Neural networks are a natural choice as the control paradigm for embodied
agents. An agent is trained with a set of training data representing sensory
inputs and desired actions as outputs, and a learning algorithm such as
back-propagation is used to teach the agent the optimal
behavior. Other models, such as PolyWorld used
very general neural network structures and Hebbian learning.
The defining difficulty in our implementation was the acquisition of training
data, a problem noticed by other artificial life reseachers as well.
The problem is that there is no input-output mapping
inherent to artificial life simulations. One must find a mapping that the
neural network should estimate, and then acquire data based on that mapping.
This requires the pre-existence of other agents, and the performance of the
NeuralLearner will be determined by the performance of the model agent.

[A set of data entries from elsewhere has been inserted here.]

/-- `atom`, `cas`, untagged `facc` and `faccr`; `ret` says whether D receives results. -/
def atomicBody (o : AtomicOp) (ret : Bool) (c : Ctx) (s : State) : Res :=
  let fin := fun (s : State) (olds : List (Nat × Nat)) (bad : List Nat) (trap : Option TrapRec) =>
    let r := olds.map fun e => (e.1, o.res e.2)
    Res.done s { vals := if ret then r.map (fun e => (e.1, e.2.1)) ++ bad.map (fun t => (t, (0 : Dword))) else []
                 flags := joinFlags (r.map fun e => e.2.2 ||| o.flags e.1), trap := trap }
  let s := if extOrder c.x ≥ 2 then performEarlier s c.k else s
  let s := if ret && !c.x.sp then loadRoom s c.k else s
  if c.x.sp then
    withSp c s true o.n (align := o.align) (c.lanes.map fun t => (t, atomicSp c t)) fun places trap =>
      match c.tr.wg, wgOf s c.tr with
      | some w, some g =>
        let (olds, g) := atomicAllSp o.n o.write o.new places g
        fin (putWg s w g) olds (c.lanes.filter fun t => !places.any fun e => e.1 = t) trap
      | _, _ => fin s [] c.lanes trap
  else
    let near := fun (s : State) (l : List (Nat × Nat)) => atomicAll c.k o.n o.write o.new l (settleLoads s c.k l o.n)
    withPlaces c s o.acc o.n (c.lanes.map fun t => (t, atomicGlobal c t)) o.remote
      (near := some fun s l => let r := near s l; (r.2, r.1.map fun e => (e.1, .data (bytesOf e.2 o.n)))) fun s l =>
      let viol := violations c.tr.replies l
      let bad := viol.map (·.1)
      let far := ((remotePlaces l).filter fun e => !bad.contains e.1).map fun e =>
        (e.1, replyValue (Tab.get? c.tr.replies e.1))
      let (olds, s) := near (clearReplies s c.k) (localPlaces l)
      fin s (olds ++ far) bad (violationTrap c viol)

/-- The new value of an `atom` (R224). -/
def atomNew (op : AtomOp) (t : Ty) (old b : Nat) : Nat :=
  let w := t.width
  let less := if t.signed then signExt old w ≤ signExt b w else old ≤ b
  match op with
  | .add => (old + b) % 2 ^ w
  | .min => if less then old else b
  | .max => if less then b else old
  | .and => old &&& b
  | .or => old ||| b
  | .xor => old ^^^ b
  | .xchg => b

/-- A data operand of an atomic, as a number of the type's width. -/
def atomData (c : Ctx) (o : Opnd) (t : Ty) (l : Nat) : Nat := (rdOpnd c o t l).toNat % 2 ^ t.width

def atomOp (c : Ctx) (t : Ty) (op : AtomOp) : AtomicOp :=
  { acc := .rmw, n := tyBytes t, remote := fun l => .atom op t (BitVec.ofNat 64 (atomData c c.x.b t l))
    new := fun l old => atomNew op t old (atomData c c.x.b t l), res := fun old => (BitVec.ofNat 64 old, 0) }

def casOp (c : Ctx) (t : Ty) : AtomicOp :=
  { acc := .rmw, n := tyBytes t
    remote := fun l => .compareSwap (tyBytes t) (BitVec.ofNat 64 (atomData c c.x.b t l)) (BitVec.ofNat 64 (atomData c c.x.c t l))
    new := fun l old => if old = atomData c c.x.b t l then atomData c c.x.c t l else old
    res := fun old => (BitVec.ofNat 64 old, 0) }

/-- What an addend adds to a cell (R82). -/
def addend (c : Ctx) (l : Nat) : WideCell × FlagSet :=
  floatToCell (decodeFmt .f32 ((rdOpnd c c.x.b .f32 l).toNat % 2 ^ 32))

def faccOp (c : Ctx) : AtomicOp :=
  { acc := .rmw, n := 16, align := causeAlign, remote := fun l => .cellAdd (addend c l).1
    new := fun l old => (BitVec.ofNat 128 old + (addend c l).1).toNat
    flags := fun l => (addend c l).2 }

def faccrOp (t : Ty) (r : RMode) (z : Bool) : AtomicOp :=
  { acc := if z then .rmw else .load, n := 16, write := z, remote := fun _ => if z then .cellTake else .read 16
    new := fun _ _ => 0
    res := fun old => let e := cellToFloat (BitVec.ofNat 128 old) (fmtOf t) r
                      (placed t e.code, e.flags) }

def execAtom (x : Args) (t : Ty) (op : AtomOp) (s : State) : Host.Outcome State Fault Refusal :=
  issue (.atom x t op) x t.wide s fun c s => atomicBody (atomOp c t op) true c s
def execCas (x : Args) (t : Ty) (s : State) : Host.Outcome State Fault Refusal :=
  issue (.cas x t) x t.wide s fun c s => atomicBody (casOp c t) true c s
def execFacc (x : Args) (s : State) : Host.Outcome State Fault Refusal :=
  issue (.facc x) x false s fun c s => atomicBody (faccOp c) false c s
def execFaccr (x : Args) (t : Ty) (r : RMode) (z : Bool) (s : State) : Host.Outcome State Fault Refusal :=
  issue (.faccr x t r z) x false s fun c s => atomicBody (faccrOp t r z) true c s

/-! ## Join-tagged `facc` (R226, R339) -/

/-- Stage the addends of the threads in ascending tid; the threads outside the cell array, and none when the area is full. -/
def stageAll (j uid : Nat) (delta : Nat → WideCell) : List (Nat × Dword × Xl) → State →
    Option (State × List (Nat × Dword × Nat))
  | [], s => some (s, [])
  | (t, va, place) :: rest, s =>
    match stageCell s j uid place (delta t) with
    | .full => none
    | .outside => (stageAll j uid delta rest s).map fun r => (r.1, (t, va, 14) :: r.2)
    | .ok s => stageAll j uid delta rest s

/-- Violations in ascending tid. -/
def sortTids {α : Type} (lanes : List Nat) (l : List (Nat × α)) : List (Nat × α) :=
  lanes.filterMap fun t => l.find? (·.1 = t)

/-- The open join that C of a tagged `facc` names (R226). -/
def taggedJoin (c : Ctx) (s : State) : Option Nat :=
  (joinSlot s c.tr.part (rdOpnd c c.x.c .b32 uniTid).toNat).filter fun j => (Tab.get? s.joins j).any (·.state = 1)

/-- A tagged addend is translated and checked as a store and goes to the contributor's staging copy; JCELL is cause 14 (R222). Where no
open join is named nothing is staged or raised (R226, log 21). A train enrols as it stages: one whose first tagged `facc` waits for room in
the staging area is not enrolled yet, which the spec leaves open (log 21). -/
def faccTaggedBody (c : Ctx) (s : State) : Res :=
  let addrs := c.lanes.map fun t => (t, atomicGlobal c t)
  match translateAll s c.tr .store 16 addrs with
  | (s, .fault va pte) => .left (park s c.k c.head va 1 pte c.tr.pc 0 (faultMask s c.tr c.x.u .store 16 addrs))
  | (s, .ok l) =>
    match taggedJoin c s with
    | none => .done s { flags := joinFlags (c.lanes.map fun t => (addend c t).2) }
    | some j =>
      let l := l.map fun e => (e.1, e.2.1, reachXl s e.2.2)
      let viol := violations [] l
      let rest := l.filter fun e => !viol.any fun v => v.1 = e.1
      match stageAll j c.tr.uid (fun t => (addend c t).1) rest (if c.on then enrol s j c.tr.uid else s) with
      | none => .blocked s .staging
      | some (s, outside) =>
        let v := sortTids c.lanes (viol ++ outside)
        let lanes := c.lanes.filter fun t => !v.any fun e => e.1 = t
        .done s { flags := joinFlags (lanes.map fun t => (addend c t).2), trap := violationTrap c v }

def execFaccTagged (x : Args) (s : State) : Host.Outcome State Fault Refusal :=
  issue (.faccTagged x) x false s faccTaggedBody

/-- STAGING_ROOM: a train that found the staging area full goes on once it holds a delta more (R339). -/
def execStagingRoom (tr : Nat) (s : State) : Host.Outcome State Fault Refusal :=
  unitStep (match train? s tr with
    | some t => if t.block = some .staging && stagingFits s t.part then unblock s tr else s
    | none => s)

/-! ## `waita` (R228, R229) -/

/-- What a waiting thread reads now: nothing yet for a remote one without a reply, and no value where the other module does not
answer (R164, R426). -/
inductive WaitGot where
  | value (v : Nat)
  | later
  | refused
  deriving DecidableEq, Repr

/-- The read of a waiting thread. -/
def waitRead (s : State) (tr : Train) (sp : Bool) (n : Nat) (w : WaitCell) : WaitGot :=
  if sp then .value ((wgOf s tr).elim 0 fun g => spRead g w.addr n)
  else match w.module with
    | none => .value (trainMem s tr w.addr n)
    | some _ => match Tab.get? tr.replies w.tid with
      | some (.data bs) => .value (ofBytes bs)
      | some .error => .refused
      | none => .later

def waitHolds (eq : Bool) (w : WaitCell) (val : Nat) : Bool := (val = w.operand) == eq

/-- A round of reads: the threads still waiting, the values by thread, and the violations. -/
structure Waiting where
  left : List WaitCell := []
  vals : List (Nat × Nat) := []
  viol : List (Nat × Dword × Nat) := []

/-- One round of reads. A thread that is refused waits no longer: its value is zero (R163). -/
def waitRound (read : WaitCell → WaitGot) (eq : Bool) : List WaitCell → List (Nat × Nat) → Waiting
  | [], vals => { vals := vals }
  | w :: rest, vals =>
    let told := fun (v : Nat) => vals.filter (fun e => e.1 ≠ w.tid) ++ [(w.tid, v)]
    match read w with
    | .later => let r := waitRound read eq rest vals; { r with left := w :: r.left }
    | .refused => let r := waitRound read eq rest (told 0); { r with viol := (w.tid, w.va, causeRemote) :: r.viol }
    | .value v =>
      let r := waitRound read eq rest (told v)
      { r with left := if waitHolds eq w v then r.left else w :: r.left }

/-- The trap of a `waita` with violations that a round met added: it names the lowest thread's address and cause, and the mask of all
(R163). -/
def addViolations (x : Args) (pc : Dword) (trap : Option TrapRec) (viol : List (Nat × Dword × Nat)) : Option TrapRec :=
  viol.foldl (fun trap v =>
    let bit : Mask := if x.u then 0 else 1#64 <<< v.1
    let new : TrapRec := { kind := Trap.access, cause := v.2.2, pc := pc, addr := v.2.1, mask := bit }
    match trap with
    | none => some new
    | some r => some (if (lowest r.mask).any (v.1 < ·) then { new with mask := r.mask ||| bit } else { r with mask := r.mask ||| bit }))
    trap

def pastDeadline (s : State) (tr : Train) : Bool := tr.deadline.any fun d => d ≤ s.clk

/-- The values that a `waita` writes. -/
def waitVals (vals : List (Nat × Nat)) : List (Nat × Dword) := vals.map fun e => (e.1, BitVec.ofNat 64 e.2)

def clearDeadline (s : State) (k : Nat) : State := modTrain s k fun tr => { tr with deadline := none, replies := [] }

/-- A train that parks keeps no deadline (R228). -/
def forgetDeadline (s : State) (k : Nat) : State :=
  match (train? s k).bind (·.block) with
  | some (.fault _ _ _ _ _) | some (.faultNoEntry _ _) => modTrain s k fun tr => { tr with deadline := none }
  | _ => s

/-- The execution of a `waita`. A bound counts from the execution: one that parks starts anew at its REPLAY; one that awaits the
replies of other modules, or was saved in the Depot, keeps its deadline (R228, R229). From its first read on it is a `waita` that waits,
and so at a kill point (R229, R357). -/
def waitaBody (i : Instr) (t : Ty) (eq : Bool) (c : Ctx) (s : State) : Res :=
  let n := tyBytes t
  let dl : Option Nat := if c.x.c = .zero then none else
    some (c.tr.deadline.getD (s.clk + (rdOpnd c c.x.c .b32 uniTid).toNat))
  let go := fun (s : State) (cells : List WaitCell) (bad : List (Nat × Nat)) (trap : Option TrapRec) =>
    match train? s c.k with
    | none => Res.left s
    | some tr =>
      let r := waitRound (waitRead s tr c.x.sp n) eq cells bad
      if r.left.isEmpty || dl.any (· ≤ s.clk) then .done (clearDeadline s c.k) { vals := waitVals r.vals, trap := trap }
      else
        let b := Block.waita c.x.sp r.left r.vals tr.pc tr.chain trap s.clk
        .left (modTrain (blockAt s c.k c.head b) c.k fun tr => { tr with deadline := dl, atWait := some i, replies := [] })
  if c.x.sp then
    withSp c s true n (c.lanes.map fun l => (l, atomicSp c l)) fun places trap =>
      go s (places.map fun e => { tid := e.1, addr := e.2, operand := atomData c c.x.b t e.1 })
        ((c.lanes.filter fun l => !places.any fun e => e.1 = l).map fun l => (l, 0)) trap
  else
    let addrs := c.lanes.map fun l => (l, atomicGlobal c l)
    let s := modTrain (loadRoom s c.k) c.k fun tr => { tr with deadline := dl }
    let res := withPlaces c s .load n addrs (fun _ => .read n) fun s l =>
      let viol := violations c.tr.replies l
      let s := settleLoads s c.k (localPlaces l) n
      let cells := l.filterMap fun e => match e.2.2 with
        | .mem pa => some { tid := e.1, addr := pa, operand := atomData c c.x.b t e.1, va := e.2.1 }
        | .remote m pa =>
          if viol.any fun v => v.1 = e.1 then none
          else some { tid := e.1, addr := pa, operand := atomData c c.x.b t e.1, module := some m, va := e.2.1 }
        | _ => none
      go s cells (viol.map fun v => (v.1, 0)) (violationTrap c viol)
    match res with
    | .left s => .left (forgetDeadline s c.k)
    | .blocked s b => .left (modTrain (blockAt s c.k c.head b) c.k fun tr => { tr with atWait := some i })
    | r => r

def execWaita (x : Args) (t : Ty) (eq : Bool) (s : State) : Host.Outcome State Fault Refusal :=
  issue (.waita x t eq) x t.wide s (waitaBody (.waita x t eq) t eq)

/-- The wait of a `waita` ends with these values. -/
def finishWaita (s : State) (k : Nat) (x : Args) (t : Ty) (vals : List (Nat × Nat)) (pc : Dword) (chain : Chain)
    (trap : Option TrapRec) : State :=
  match train? s k with
  | some { atWait := some i, .. } =>
    let s := forsake (clearDeadline (unblock s k) k) k
    complete i x t.wide k pc (modTrain s k fun tr => { tr with pc := pc, chain := chain })
      { vals := waitVals vals, trap := trap }
  | _ => s

/-- Ask again for the remote threads that wait and have neither reply nor request (R229); one that no request reaches any more is
refused (R426). -/
def askAgain (s : State) (k n : Nat) (cells : List WaitCell) : State :=
  match train? s k with
  | none => s
  | some tr =>
    cells.foldl (fun s w => match w.module with
      | some m =>
        if s.remote.any fun r => r.2.uid = tr.uid && r.2.tid = w.tid && !tr.asides.any (asideAwaits r.1) then s
        else if cutOff s tr.part m then modTrain s k fun tr => { tr with replies := Tab.put tr.replies w.tid .error }
        else ((askRemote s k (fun _ => .read n) [(w.tid, m, w.addr)]).map (·.1)).getD s
      | none => s) s

/-- WAITA_REREAD: the waiting threads read again (R229); the wait ends when every condition has held. A read follows every write
within 1 024 cycles and before the bound ends the wait, when the step makes it (`overdue`). -/
def execWaitaReread (tr : Nat) (s : State) : Host.Outcome State Fault Refusal :=
  unitStep (match train? s tr with
    | some { block := some (.waita sp cells vals pc chain trap _), atWait := some (.waita x t eq), .. } =>
      (train? s tr).elim s fun me =>
        let r := waitRound (waitRead s me sp (tyBytes t)) eq cells vals
        let trap := addViolations x pc trap r.viol
        if r.left.isEmpty then finishWaita s tr x t r.vals pc chain trap
        else
          let s := modTrain s tr fun me => { me with block := some (.waita sp r.left r.vals pc chain trap s.clk), replies := [] }
          askAgain s tr (tyBytes t) r.left
    | _ => s)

Based on this balance, this project has two parts: search the entire
input-output mapping space for a possible solution, then teach that solution to
a neural network agent.
NeuralLearner implements a multilayer perceptron, that was used to make
all the decisions. The inputs to this network consisted of: the agent’s current
energy level, the presence and direction of another agents, food and obstacles.
Also included in the input was whether or not the agent could currently eat,
mate, attack, or flee. The output of this network was an action selection
(move, eat, attack, flee, mate), a direction (north, south, east, or west), and
speed value.
|
|
To acquire data for the training of the NeuralLearner a
random agent was first created. The intention was for this agent to randomly
explore the artificial life world and record data to be used to train the
network. The goal of a normal artificial life agent is to stay alive. The
actions of the random agent where filtered, and the training set contained only
the input-output pairs that either led to a direct increase in energy, or kept
the agent alive over a long period of time. Unfortunately, the random agent
usually (about 80% of the time) made a decision that did not lead to
useful data. Hence, the random agent approach was a very inefficient method of
acquiring data. To improve data acquisition, the random agent was pushed
towards situations where it would have experiences, both good and bad.
The resulting data sets were used to perform offline training on the neural
network of the agent. The network was then used statically with the agent, that
is, no more learning took place. As described above, the network used to learn
this data had 7 input and 13 outputs. All data was normalized to the range
[-0.5, 0.5]. This is a classification problem, so the output was coded as
either 0’s or 1’s indicating the choice of action, direction, and speed.
|